Posts Tagged facebook
Both the world of social media and the nonprofit sector have been buzzing this week about the long-awaited beta launch of Jumo, the new social media platform targeted at nonprofit organizations, charities, and their supporters. The service was founded by Chris Hughes, the co-creator of Facebook who left to run Barack Obama’s social media organizing initiative during the 2008 presidential campaign. In what seems to be a logical progression, he has now formed Jumo as his attempt to revolutionize the way in which nonprofit organizations and their supporters utilize social media.
Many nonprofit and charitable organizations have been quick to jump on board social media services such as Facebook and more recently Twitter. To a large degree, organizations were so eager to participate in the social web because the felt that it offered them a way of reaching a new audience of potential donors. The popular Facebook Causes application enabled organizations to make the same mistake with Facebook that they had already been making with their own websites: the “Donate Now” button. Often, this button is the largest and most prominent feature on an organization’s website or social media profile, and for the most part, the “Donate Now” button has proven an ineffective means of acquiring funds.

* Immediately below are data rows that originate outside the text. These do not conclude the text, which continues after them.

-- ==== Sys2Proof/Machine/Bus.lean ====
section
/-! DEFINITION. Machine/Bus.lean: register reads and writes through the bus matrix (R4 to R7, R14, R18, R463): the word a read
returns and what the read does, and what a write of a word does besides its fields' access codes. -/
namespace Sys2Proof.Machine
open Sys2Proof

/-- Masters with a path to the block registers outside DSP; Foxglove has one to EMG (Table 14.3). -/
def registerPath (master a : Nat) : Bool :=
  decide (master < 4) || (master == 7 && decide (0x40A00000 ≤ a) && decide (a < 0x40B00000))

/-- Whether an address lies in the register space served here. -/
def registerSpace (a : Nat) : Bool :=
  decide (0x40000000 ≤ a) && decide (a < 0x41800000) && ! (decide (0x40B00000 ≤ a) && decide (a < 0x40C00000))

/-! ### Reads -/

/-- What a read of SYS_FRAME_LO does: the upper half is latched for the reading master (R18). -/
def State.latchFrame (s : State) (master : Nat) : State :=
  { s with clk := { s.clk with hiLatch := Store.set (fun _ => 0) s.clk.hiLatch master (s.clk.frame / 2 ^ 32 % 2 ^ 32) } }
/-- What a read of TSU_COUNT_LO does (R374). -/
def State.latchCount (s : State) (master : Nat) : State :=
  s.setTsu fun t => { t with
    latch := Store.set (fun _ => (0, 0)) t.latch master (s.tsuCount / 2 ^ 32 % 2 ^ 32, unsigned 64 s.timeNs) }


/-- A read of a block register: the word, and the state after what the read does; `event` marks RC fields that a hardware
event sets in the same cycle (R7). -/
def State.registerRead (s : State) (master a event : Nat) : Nat × State :=
  match findReg a with
  | none => (0, s)
  | some row =>
    let t := if a = 0x40500044 then s.timerWord else (s.word master a, s)
    let s := t.2
    let s := if a = 0x40000100 then s.latchFrame master else if a = 0x40F00000 then s.latchCount master else s
    (readWord row.fields t.1, s.setReg a (clearOnRead row.fields (s.reg a) event))

/-- A read of one word by a bus master anywhere (DESIGN CHOICE, log 49). -/
def State.busRead (s : State) (master a : Nat) : Answer :=
  if ! registerSpace a then s.memRead master a
  else if registerPath master a then
    let r := s.registerRead master (a / 4 * 4) 0
    ⟨true, r.1, r.2⟩
  else s.refuseBus master 2 a

/-- Whether an address is a system register of a core, and reached by a master (Tables 8.9, 14.3). -/
def coreRegister (master a : Nat) : Bool := decide (0x40B00000 ≤ a) && decide (a < 0x40B20000) && decide (master < 6)

/-- RC_REGISTER_READ: `event` gives, in the place of each RC field, what a hardware event adds to it in the same cycle (R7). -/
def execRcRegisterRead (master : Fin 10) (addr event : Word) (s : State) : Host.Outcome State Fault Refusal :=
  .next (s.onMain fun s =>
    let a := addr.toNat
    if registerSpace a && registerPath master.val a then (s.registerRead master.val (a / 4 * 4) event.toNat).2
    else if coreRegister master.val a then s.sysReadEvent ((a - 0x40B00000) / 0x1000) (a % 0x1000 / 4) event.toNat
    else (s.busRead master.val a).st)
/-- READ_FRAME_LO. -/
def execReadFrameLo (master : Fin 10) (s : State) : Host.Outcome State Fault Refusal :=
  .next (s.onMain fun s => s.latchFrame master.val)

/-! ### Writes -/


/-- A write of INT_CMDt: 0b01 claim, 0b10 complete of the source in [8:0]; only a target's own master commands it for the
supervisors' and pins' targets, a core's target takes its commands from MVS (R490). -/
def State.claimCommand (s : State) (t w : Nat) : State :=
  if t < 32 then s
  else match w / 2 ^ 30 % 4 with
    | 1 => (s.intTurn t).intClaim t
    | 2 => (s.intTurn t).intComplete t (w % 512)
    | _ => s

/-- A write of WAK_TCTL: a timer that stops holds the count it has reached (R505). -/
def State.timerWrite (s : State) (w : Nat) : State :=
  let s := s.when (! bitAt w 31) fun s =>
    let t := s.timerWord
    t.2.setReg 0x40500044 t.1
  s.setRegBit 0x4050004C 31 (bitAt w 31)

/-- A write with an effect of its own; none where the register's access codes say it all. -/
def State.specialWrite (s : State) (master a w : Nat) : Option State :=
  if a = 0x40000120 then some (s.claimWrite master w)
  else if a = 0x40000140 then
    some (if master < 2 then
      let s := if s.regBit a 31 then s else s.setRegBit a 0 (bitAt w 0)
      if bitAt w 31 then s.setRegBit a 31 true else s
    else s)
  else if 0x40200010 ≤ a ∧ a < 0x40200020 then
    let k := (a - 0x40200010) / 4
    some (s.forEach (List.range 16) fun s j => s.requestBank (masterClaimant master) (16 * k + j) (field w (2 * j + 1) (2 * j)))
  else if 0x40401000 ≤ a ∧ a < 0x40401800 then some (s.writeRoute ((a - 0x40401000) / 4) w)
  else if 0x40408000 ≤ a ∧ a < 0x404084C0 ∧ (a - 0x40408000) % 0x20 = 4 then
    some (s.claimCommand ((a - 0x40408000) / 0x20) w)
  else if a = 0x4050004C then some (s.timerWrite w)
  else if 0x40C00000 ≤ a ∧ a < 0x40C01000 ∧ (a % 0x100 = 0x10 ∨ a % 0x100 = 0x18) then
    some (s.sapWrite master ((a - 0x40C00000) / 0x100) (a % 0x100 == 0x18) w)
  else if a = 0x40F00014 then some (s.tsuRateWrite w)
  else if a = 0x40F0001C then some (s.tsuStepWrite w)
  else none

/-- A write of a word to a block register (R4); only the lanes written change. -/
def State.registerWrite (s : State) (master a w : Nat) : State :=
  match findReg a with
  | none => s
  | some row =>
    match s.specialWrite master a w with
    | some s' => s'
    | none => s.setReg a (writeWord row.fields (s.reg a) w)

/-- A write of one word by a bus master anywhere. -/
def State.busWrite (s : State) (master a w : Nat) : Answer :=
  if ! registerSpace a then s.memWrite master a w 15
  else if registerPath master a then ⟨true, 0, s.registerWrite master (a / 4 * 4) w⟩
  else s.refuseBus master 2 a

/-- GENERIC_REGISTER_WRITE. -/
def execGenericRegisterWrite (master : Fin 10) (addr word : Word) (s : State) : Host.Outcome State Fault Refusal :=
  .next (s.onMain fun s => (s.busWrite master.val addr.toNat word.toNat).st)

end Sys2Proof.Machine
end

Jumo, taken from a Yoruba word meaning “coming together in concert,” aims to take a different approach. They acknowledge that the social web is not rife with would-be philanthropists desperately searching for a place to unload their wallets. Rather, donors give to organizations and causes that they have relationships with. Jumo seeks to build those relationships gradually over time. Eventually, those relationships may lead into a financial contribution (and Jumo does indeed have a “Donate Now” button to accommodate this, although it is not nearly as prominent as in other platforms), but they may also result in a donation of time or skills, and Jumo helps to facilitate these exchanges as well.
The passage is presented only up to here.